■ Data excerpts
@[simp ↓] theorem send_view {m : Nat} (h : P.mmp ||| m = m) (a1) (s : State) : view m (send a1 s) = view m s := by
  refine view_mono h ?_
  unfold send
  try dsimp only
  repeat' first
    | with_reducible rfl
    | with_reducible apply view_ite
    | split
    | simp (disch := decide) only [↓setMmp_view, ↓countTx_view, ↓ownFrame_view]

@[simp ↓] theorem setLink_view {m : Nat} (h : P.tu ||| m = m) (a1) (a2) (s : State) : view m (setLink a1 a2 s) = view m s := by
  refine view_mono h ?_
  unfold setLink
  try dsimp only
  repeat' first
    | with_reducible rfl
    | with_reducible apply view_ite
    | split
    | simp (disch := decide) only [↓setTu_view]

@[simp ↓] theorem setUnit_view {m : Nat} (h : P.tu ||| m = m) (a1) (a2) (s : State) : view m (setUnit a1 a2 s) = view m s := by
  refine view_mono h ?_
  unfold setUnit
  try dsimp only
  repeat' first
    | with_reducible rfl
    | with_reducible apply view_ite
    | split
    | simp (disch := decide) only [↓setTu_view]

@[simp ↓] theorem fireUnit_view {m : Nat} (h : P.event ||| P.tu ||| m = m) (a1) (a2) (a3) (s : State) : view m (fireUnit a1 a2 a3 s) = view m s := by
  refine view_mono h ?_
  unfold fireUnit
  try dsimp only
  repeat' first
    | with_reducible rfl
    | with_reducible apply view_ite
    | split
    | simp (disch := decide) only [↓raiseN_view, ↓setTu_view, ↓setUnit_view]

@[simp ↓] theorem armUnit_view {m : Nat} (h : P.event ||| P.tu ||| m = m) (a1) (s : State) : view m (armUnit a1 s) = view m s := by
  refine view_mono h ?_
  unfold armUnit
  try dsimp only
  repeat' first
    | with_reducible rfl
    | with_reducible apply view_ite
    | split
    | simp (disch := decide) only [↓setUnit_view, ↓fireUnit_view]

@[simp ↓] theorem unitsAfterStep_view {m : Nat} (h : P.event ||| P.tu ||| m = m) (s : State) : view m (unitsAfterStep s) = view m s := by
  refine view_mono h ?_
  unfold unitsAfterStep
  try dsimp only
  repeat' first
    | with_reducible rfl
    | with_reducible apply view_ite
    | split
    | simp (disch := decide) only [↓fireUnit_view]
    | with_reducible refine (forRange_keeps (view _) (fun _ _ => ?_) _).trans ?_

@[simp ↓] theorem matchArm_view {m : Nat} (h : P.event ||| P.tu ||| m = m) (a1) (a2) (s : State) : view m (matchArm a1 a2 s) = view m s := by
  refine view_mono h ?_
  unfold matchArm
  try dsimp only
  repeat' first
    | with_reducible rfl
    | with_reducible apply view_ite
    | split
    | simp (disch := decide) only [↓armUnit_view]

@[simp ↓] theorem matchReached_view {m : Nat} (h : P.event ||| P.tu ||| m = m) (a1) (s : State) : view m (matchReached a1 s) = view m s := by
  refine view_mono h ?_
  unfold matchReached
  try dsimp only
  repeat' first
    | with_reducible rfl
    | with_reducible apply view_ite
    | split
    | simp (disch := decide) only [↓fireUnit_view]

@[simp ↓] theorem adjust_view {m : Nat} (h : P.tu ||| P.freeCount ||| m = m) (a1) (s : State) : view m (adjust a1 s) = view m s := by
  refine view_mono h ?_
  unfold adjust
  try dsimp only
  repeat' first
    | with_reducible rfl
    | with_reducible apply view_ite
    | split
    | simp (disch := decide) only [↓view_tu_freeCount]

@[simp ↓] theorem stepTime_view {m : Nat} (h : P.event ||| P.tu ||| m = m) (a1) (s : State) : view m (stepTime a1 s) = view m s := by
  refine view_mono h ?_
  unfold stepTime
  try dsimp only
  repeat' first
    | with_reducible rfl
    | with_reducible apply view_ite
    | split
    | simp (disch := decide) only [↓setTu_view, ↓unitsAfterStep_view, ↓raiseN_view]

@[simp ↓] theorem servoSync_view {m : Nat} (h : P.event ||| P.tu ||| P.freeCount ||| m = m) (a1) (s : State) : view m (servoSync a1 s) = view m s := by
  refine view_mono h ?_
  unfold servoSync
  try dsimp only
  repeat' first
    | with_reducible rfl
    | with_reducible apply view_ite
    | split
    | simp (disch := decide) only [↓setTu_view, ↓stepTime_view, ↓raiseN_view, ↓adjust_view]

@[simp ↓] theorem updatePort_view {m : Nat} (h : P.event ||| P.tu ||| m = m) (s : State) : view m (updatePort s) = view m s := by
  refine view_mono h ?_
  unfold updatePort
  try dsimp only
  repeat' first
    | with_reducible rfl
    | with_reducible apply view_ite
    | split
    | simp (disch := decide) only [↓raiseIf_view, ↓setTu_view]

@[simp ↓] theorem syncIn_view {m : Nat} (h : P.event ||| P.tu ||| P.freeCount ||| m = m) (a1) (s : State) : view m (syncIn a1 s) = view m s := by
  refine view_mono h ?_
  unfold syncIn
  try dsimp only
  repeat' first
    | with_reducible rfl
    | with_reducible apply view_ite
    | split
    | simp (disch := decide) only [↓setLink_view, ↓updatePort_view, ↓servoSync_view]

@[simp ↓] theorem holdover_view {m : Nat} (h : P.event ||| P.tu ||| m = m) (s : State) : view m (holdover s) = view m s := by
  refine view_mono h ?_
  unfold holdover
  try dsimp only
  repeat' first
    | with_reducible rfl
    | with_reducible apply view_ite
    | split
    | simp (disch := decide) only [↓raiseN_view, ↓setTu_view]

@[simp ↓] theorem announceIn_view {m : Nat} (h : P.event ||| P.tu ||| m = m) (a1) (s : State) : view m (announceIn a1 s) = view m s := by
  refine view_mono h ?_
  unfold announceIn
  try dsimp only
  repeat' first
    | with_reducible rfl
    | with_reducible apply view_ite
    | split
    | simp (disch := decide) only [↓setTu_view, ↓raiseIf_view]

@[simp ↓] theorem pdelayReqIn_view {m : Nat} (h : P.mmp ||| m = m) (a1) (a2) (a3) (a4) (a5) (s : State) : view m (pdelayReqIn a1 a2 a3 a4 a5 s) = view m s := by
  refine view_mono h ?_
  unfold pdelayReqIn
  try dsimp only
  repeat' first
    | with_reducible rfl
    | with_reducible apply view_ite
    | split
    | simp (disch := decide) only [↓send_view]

■ Exercise prompt
Look through the entries above and report each line where the string "syncIn" occurs.

■ The completed task
@[simp ↓] theorem syncIn_view {m : Nat} (h : P.event ||| P.tu ||| P.freeCount ||| m = m) (a1) (s : State) : view m (syncIn a1 s) = view m s := by
  unfold syncIn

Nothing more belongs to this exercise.